Those words of St. Peter are the culmination of an age-long awareness and expectation in Israel, where the third day was of special significance for Jewish piety.  In the book of Genesis we are told that Abraham, in obedience to the voice of God, was taking his only son Isaac to offer him in sacrifice to the Lord on the mount which the Lord would show him.  Sorrowing father and innocent, unknowing son, were journeying on, together with some servants, when:

On the third day Abraham lifted his eyes and saw the place afar off. And Abraham said to his young men, "Stay here with the donkey; the lad and I will go yonder and worship, and we will come back to you."   (Genesis 22:4-5)
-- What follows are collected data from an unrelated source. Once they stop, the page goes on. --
/-- The checks of R344, R345 and R351 in order: the first cause that holds. -/
def State.sendTrap (s : State) (op : SendOp) (a b : Word) : Option Cause :=
  let len := field a 28 20
  let off := field b 51 32
  let dst := field a 12 0
  let pod := b.getLsbD 63
  if op.kind ≠ 2 ∧ !op.nb ∧ s.isHandler s.cur then some { code := cBLOCKING }
  else if !sendFormOk a b ∨ !lenOk op.kind len ∨ off % 16 ≠ 0 ∨ spadBytes (coreDie s.cur.core) < off + len
      ∨ (!pod ∧ !coreExists dst) then some { code := cMFORM }
  else
    match (if op.token then s.tokenFormTrap off len else none) with
    | some k => some k
    | none =>
      if !pod ∧ !s.coreMapped dst then some { code := 0x161 }
      else if pod ∧ (s.podPort (field b 61 52)).isNone then some { code := 0x142 }
      else if (match op.cap with | some n => s.me.caps.get 0 n == 0 | none => false) then some { code := cCAPEMPTY }
      else if !pod ∧ s.answersNot (coreDie dst) then some { code := 0x163 }
      else none

/-- Where a message to a core of a peer is written (R161): the range of the core in the device-message range of the peer. -/
def deviceMessageAddr (peer core : Nat) : Nat := 0xC000000000000 + peer * 0x10000000000 + 0xFF00000000 + core * 512

/-- Whether a send is a management request (R409). -/
def State.isRequest (s : State) (op : SendOp) (a b : Word) : Bool :=
  s.ctx.trapMode && op.kind == 0 && !op.token && !b.getLsbD 63 && field a 43 32 == 0xFFF && field a 12 0 == s.cur.core &&
    field a 28 20 == 16

/-- The partition of a kernel. -/
def State.kernelPart (s : State) (kid : Option Nat) : Nat :=
  match kid.bind s.kernels.find? with
  | some k => k.part
  | none => 0

/-- The send family: one attempt; a blocking form issues again until it is accepted. -/
def State.send (s : State) (h : Hdr) (len : Nat) (op : SendOp) (d a b : Fld) : State :=
  s.guarded h len (if op.nb then some (.p, d) else none) [gs a, gs b] fun s =>
    let c := s.ctx
    let x := c.srcG a
    let y := c.srcG b
    match s.sendTrap op x y with
    | some k => s.trap k
    | none =>
      let off := field y 51 32
      let m := s.sentMsg op x y (s.readBytes (spadBase s.cur.core + off) (field x 28 20))
      -- the payload is read at the attempt that is accepted; each attempt of a pod send is a write
      let reads (go : State) : State := s.orHalt (s.padRead s.cur.core off (field x 28 20)) fun _ => go
      if y.getLsbD 63 then
        match s.podPort (field y 61 52) with
        | some port =>
          if !(s.port port).carries ∧ !(c.retry.any fun t => decide (t ≤ s.clock)) then s.stalledFull
          else
            reads (s.request port (deviceMessageAddr (field y 61 52) (field y 12 0)) (.message m)
              { h, len, d, acc := 0, ans := .sent op.nb, eff := true })
        | none => s.trapCode 0x142
      else
        match (if s.isRequest op x y then
            some (s.nextCycle .mgmtRequest { evCtx s.cur with
              who := .part (s.kernelPart c.kernel) s.cur.core s.cur.ctx
              w0 := wordOfBytes (m.payload.take 8), w1 := wordOfBytes ((m.payload.drop 8).take 8) })
          else s.accept m) with
        | some s' =>
          reads (s'.done h len fun c =>
            let c := { c with effects := true }
            if op.nb then c.dst .variable_ .p d (ofMask 0xFFFF) else c)
        | none => if op.nb then s.done h len (·.dst .variable_ .p d (ofMask 0)) else s.stalledFull

def execSend (h : Hdr) (a b : Fld) (s : State) : Res :=
  .next (s.send h oneWord { kind := 0, nb := false } 0 a b)

def execSendnb (h : Hdr) (d a b : Fld) (s : State) : Res :=
  .next (s.send h oneWord { kind := 0, nb := true } d a b)

def execSendRk (h : Hdr) (a b : Fld) (s : State) : Res :=
  .next (s.send h oneWord { kind := 1, nb := false } 0 a b)

def execSendnbRk (h : Hdr) (d a b : Fld) (s : State) : Res :=
  .next (s.send h oneWord { kind := 1, nb := true } d a b)

def execSendc (h : Hdr) (d a b : Fld) (cap : BitVec 5) (s : State) : Res :=
  .next (s.send h twoWord { kind := 2, nb := true, cap := some cap.toNat } d a b)

def execToksnd (h : Hdr) (d a b : Fld) (s : State) : Res :=
  .next (s.send h oneWord { kind := 0, nb := true, token := true } d a b)

/-! ### Reading the message (R346) -/

/-- A byte of the activation's payload, zero beyond it. -/
def State.payloadByte (s : State) (k : Nat) : Byte :=
  match s.slotOf s.cur with
  | some m => m.msg.payload.getD k 0
  | none => 0

/-- Whether a payload byte may be read: a slot is held and the byte lies below LEN. -/
def State.payloadHas (s : State) (k : Nat) : Bool :=
  match s.slotOf s.cur with
  | some m => decide (k < m.msg.len)
  | none => false

/-- Whether a payload byte of a slot lies in poisoned bits (R224). -/
def Slot.poisonedAt (m : Slot) (k : Nat) : Bool :=
  m.ecc.contains (k / 8 + 2)

/-- The same for the activation's own slot. -/
def State.payloadPoisoned (s : State) (k : Nat) : Bool :=
  match s.slotOf s.cur with
  | some m => m.poisonedAt k
  | none => false

/-- The offset of MSGLD and MSGVLD, computed exactly. -/
def Context.msgOffset (c : Context) (a : Fld) (imm : BitVec 6) : Nat :=
  (c.srcG a).toNat + 4 * imm.toNat

/-- MISALIGNED of a payload read: a payload byte has no virtual address, so TRAP.ADDR is a free value (DESIGN CHOICE, log entry 25). -/
def State.msgMisaligned (s : State) : State :=
  ({ s with fresh := s.fresh + 1 }).trap { code := 0x04C, acc := 1, addr := Config.freeWord s.fresh }

def execMsgld (h : Hdr) (d a : Fld) (imm : BitVec 6) (s : State) : Res :=
  .next (s.guarded h oneWord (some (.g, d)) [gs a] fun s =>
    let o := s.ctx.msgOffset a imm
    if o % 4 ≠ 0 then s.msgMisaligned
    else if !((List.range 8).all fun i => s.payloadHas (o + i)) then s.trapCode cMRANGE
    else if (List.range 8).any fun i => s.payloadPoisoned (o + i) then s.operandTrap 0x160 1
    else
      let w := wordOfBytes ((List.range 8).map fun i => s.payloadByte (o + i))
      s.done h oneWord (·.dst .variable_ .g d (ofWord w)))

def execMsgvld (h : Hdr) (d a : Fld) (imm : BitVec 6) (s : State) : Res :=
  .next (s.guarded h oneWord (some (.v, d)) [gs a] fun s =>
    let c := s.ctx
    let m := c.active h
    let o := c.msgOffset a imm
    if o % 4 ≠ 0 then s.msgMisaligned
    else if !((lanesOf m).all fun l => (List.range 4).all fun i => s.payloadHas (o + 4 * l + i)) then s.trapCode cMRANGE
    else if (lanesOf m).any fun l => (List.range 4).any fun i => s.payloadPoisoned (o + 4 * l + i) then s.operandTrap 0x160 1
    else
      let f (l : Nat) : Word32 :=
        BitVec.ofNat 32 (natOfBytes ((List.range 4).map fun i => s.payloadByte (o + 4 * l + i)))
      s.done h oneWord fun c => c.dstLanes .variable_ d m (c.mergeV m d f))

/-! ### Ranked mailboxes (R347, R348) -/

/-- Whether an entry is a ranked one of the issuing kernel. -/
def State.rankedOk (s : State) (n : Nat) : Bool :=
  let e := s.me.tag n
  e.v && e.kind == 1 && s.ctx.kernel == some e.kernel

/-- The lanes RKTOP writes. -/
def rankLanes (e : TagEnt) (r l : Nat) : Word32 :=
  if l = 9 then BitVec.ofNat 32 e.store.length
  else if l = 10 then BitVec.ofNat 32 e.count
  else
    match e.store[r]? with
    | none => 0
    | some x =>
      let pay (i : Nat) : Word32 := BitVec.ofNat 32 (natOfBytes ((x.payload.drop (4 * i)).take 4))
      if l = 0 then x.w0.truncate 32
      else if l = 1 then x.w0.extractLsb' 32 32
      else if l = 2 then x.w1.truncate 32
      else if l = 3 then x.w1.extractLsb' 32 32
      else if l ≤ 7 then pay (l - 4)
      else if l = 8 then x.ekey.zeroExtend 32
      else 0

def execRktop (h : Hdr) (d a b : Fld) (s : State) : Res :=
  .next (s.guarded h oneWord (some (.v, d)) [gs a, gs b] fun s =>
    let c := s.ctx
    let n := field (c.srcG a) 5 0
    if !s.rankedOk n then s.trapCode cRANKED
    else if ((s.me.tag n).store[field (c.srcG b) 3 0]?).any fun x => x.ecc ≠ [] then s.operandTrap 0x160 0
    else s.done h oneWord (·.dst .variable_ .v d (vecOf (rankLanes (s.me.tag n) (field (c.srcG b) 3 0)))))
On the third day Abraham had observed Mount Moriah where he believed his son had to be sacrificed to the Lord; in the event, however, it turned out to be the mount where the son was not only restored unharmed to his father, but restored as the sign of God’s enduring promise of blessing for Abraham and God’s chosen people (Gen. 22:16-17):

Because you have not withheld your only son – blessing I will bless you and multiply your descendants as the stars of heaven and as the sand on the seashore; and your descendants shall possess the gate of their enemies.

Again, in the prophecy of Hosea (6:1-3) there is consolation for sinful, suffering, Israel:

Come, and let us return to the LORD; for He has torn, but He will heal us; He has stricken, but He will bind us up.   After two days He will revive us; on the third day He will raise us up, that we may live in His sight.   Let us know, let us pursue the knowledge of the LORD.  His going forth is established as the morning; He will come to us like the rain, like the latter and former rain to the earth.
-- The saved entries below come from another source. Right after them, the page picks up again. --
-- ==== Sys2Proof/Machine/Links.lean ====
section
/-!
DEFINITION. Sys2Proof/Machine/Links.lean: accesses of engines and ports (R49, R142, R146, R151), the ports and their
states (R158 to R166), requests that leave the package and their answers (R162, R149), requests that enter it (R161, R165,
R201), and who may write a management register (R410, R411).
-/

namespace Sys2Proof.Machine

open Sys2Proof

/-! ### Management writes (R409 to R411) -/

/-- MGMT.STAT codes (R411). -/
def mOK : Nat := 0
def mBUSY : Nat := 1
def mCONFLICT : Nat := 2
def mFORM : Nat := 3
def mSTATE : Nat := 4
def mNOTOWNER : Nat := 5
def mEXHAUSTED : Nat := 6

/-- Whether a master owns the package (R410). -/
def State.ownedBy (s : State) : Master → Bool
  | .outside id => s.mgmt.owner != 0 && s.mgmt.owner == id.toNat
  | .part _ _ _ => false

/-- The end of a write or a command: MGMT.STAT of the master outside, or the reply to the partition under MTAG to its event
core (R409, R411; DEDUCED, log entry 26). -/
def State.settle (s : State) (who : Master) (status : Nat) (value : Word) : State :=
  match who with
  | .outside id =>
    let m := s.mgmt
    { s with mgmt := { m with stat := m.stat.put id.toNat status } }
  | .part p _ _ =>
    let w := s.part p
    s.post (deviceMsg 3 (partMtag w) (partEvcore w) (partEvcore w) 0 status (bytesOfWord value))

/-- A write that only the owner makes (R411): refused with NOTOWNER, or carried out and answered. -/
def State.asOwner (s : State) (who : Master) (f : State → State × Nat) : State :=
  if s.ownedBy who then
    let r := f s
    r.1.settle who r.2 0
  else s.settle who mNOTOWNER 0

/-! ### Accesses of engines and ports -/

/-- Where a byte is: in the package, or beyond a port. -/
inductive Spot
  | here (pa : Nat)
  | away (port addr : Nat)
deriving DecidableEq, Repr

/-- A trap of an engine access. -/
def engFault {α : Type} (k : Kind) (code a : Nat) : Except Stop α :=
  .error (.trap { code, acc := k.acc, addr := BitVec.ofNat 64 a })

/-- Translation of the bytes from an address up for a die's units (R142, R146). -/
def State.spotsPaged (s : State) (d : Nat) (k : Kind) (va : Nat) : Nat → Except Stop (List Spot)
  | 0 => .ok []
  | n + 1 => do
    let pa ← s.vaddr (.die d) k va
    let l ← s.spotsPaged d k (va + 1) n
    .ok (.here pa :: l)

/-- The checks of R49 for an access of `n` bytes by a unit of a die, and where its bytes are. Home-execute pages give no
fault (R151). A port must carry requests, but for one that has been made and answered. -/
def State.spots (s : State) (d : Nat) (k : Kind) (va n : Nat) : Except Stop (List Spot) :=
  let w := windowOf va
  if w = .none then engFault k 0x040 va
  else if windowOf (va + n - 1) ≠ w then engFault k 0x041 va
  else
    match w with
    | .none => engFault k 0x040 va
    | .local_ _ => engFault k 0x040 va
    | .remote id =>
      match (List.range n).find? fun i => !s.spadPopulated id (va % 0x100000 + i) with
      | some i => engFault k 0x042 (va + i)
      | none =>
        if coreDie id ≠ d ∧ (s.die (coreDie id)).stopped then .error (.trap { code := 0x163, acc := k.acc })
        else .ok ((List.range n).map fun i => .here (spadBase id + va % 0x100000 + i))
    | .hbm => s.spotsPaged d k va n
    | .heap =>
      match s.pinnedAt (.die d) va with
      | some (base, size) => if va + n ≤ base + size then s.spotsPaged d k va n else engFault k 0x043 va
      | none => engFault k 0x043 va
    | .host =>
      let sid := s.sidOf (.die d)
      let host (i : Nat) : Option Nat := s.hostAddr (1024 + d) sid k.writes (va + i)
      if !s.hostUp ∧ !((host 0).any fun a => (s.brought 8 a).isSome) then .error (.trap { code := 0x142, acc := k.acc })
      else
        match (List.range n).find? fun i => (host i).isNone with
        | some i =>
          match s.priFailed sid (va + i) with
          | some code => engFault k code (va + i)
          | none => .error (.ats (va + i) k.writes)
        | none => .ok ((List.range n).map fun i => .away 8 ((host i).getD 0))
    | .link p =>
      let made := field (s.peers.get 0 p) 62 59
      match (if (s.brought made va).isSome then some made else s.peerPort p) with
      | some port => .ok ((List.range n).map fun i => .away port (va + i))
      | none => .error (.trap { code := 0x142, acc := k.acc })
You can understand, therefore, what Easter comfort and joy the disciples experienced on recalling such texts after having found the empty tomb and seen the Risen Lord!  The ultimate bearer of God’s promise, Jesus Whom they had known and loved, had risen on the third day: death could not hold Him!  Satan had been defeated, and his power over mankind forever broken and shattered!!  That is why Peter could so confidently proclaim to Cornelius and his family whom, under the command of the Holy Spirit, he was about to baptise (Acts 10:39-42):

We are witnesses of all things which He did both in the land of the Jews and in Jerusalem, Whom they killed by hanging on a tree.  Him God raised up on the third day, and showed Him openly, not to all the people, but to witnesses chosen before by God, even to us who ate and drank with Him after He arose from the dead.  And He commanded us to preach to the people, and to testify that it is He Who was ordained by God to be Judge of the living and the dead.

Let us now turn to our reading from St. Paul and allow him to guide our thoughts:

If then you were raised with Christ, seek what is above, where Christ is seated at the right hand of God.  Think of what is above, not of what is on earth.   For you have died, and your life is hidden with Christ in God.
  
Paul thus extends this wondrous event of Jesus’ rising from the dead to include us:

You have died (with Christ), and your life is hidden with Christ in God. 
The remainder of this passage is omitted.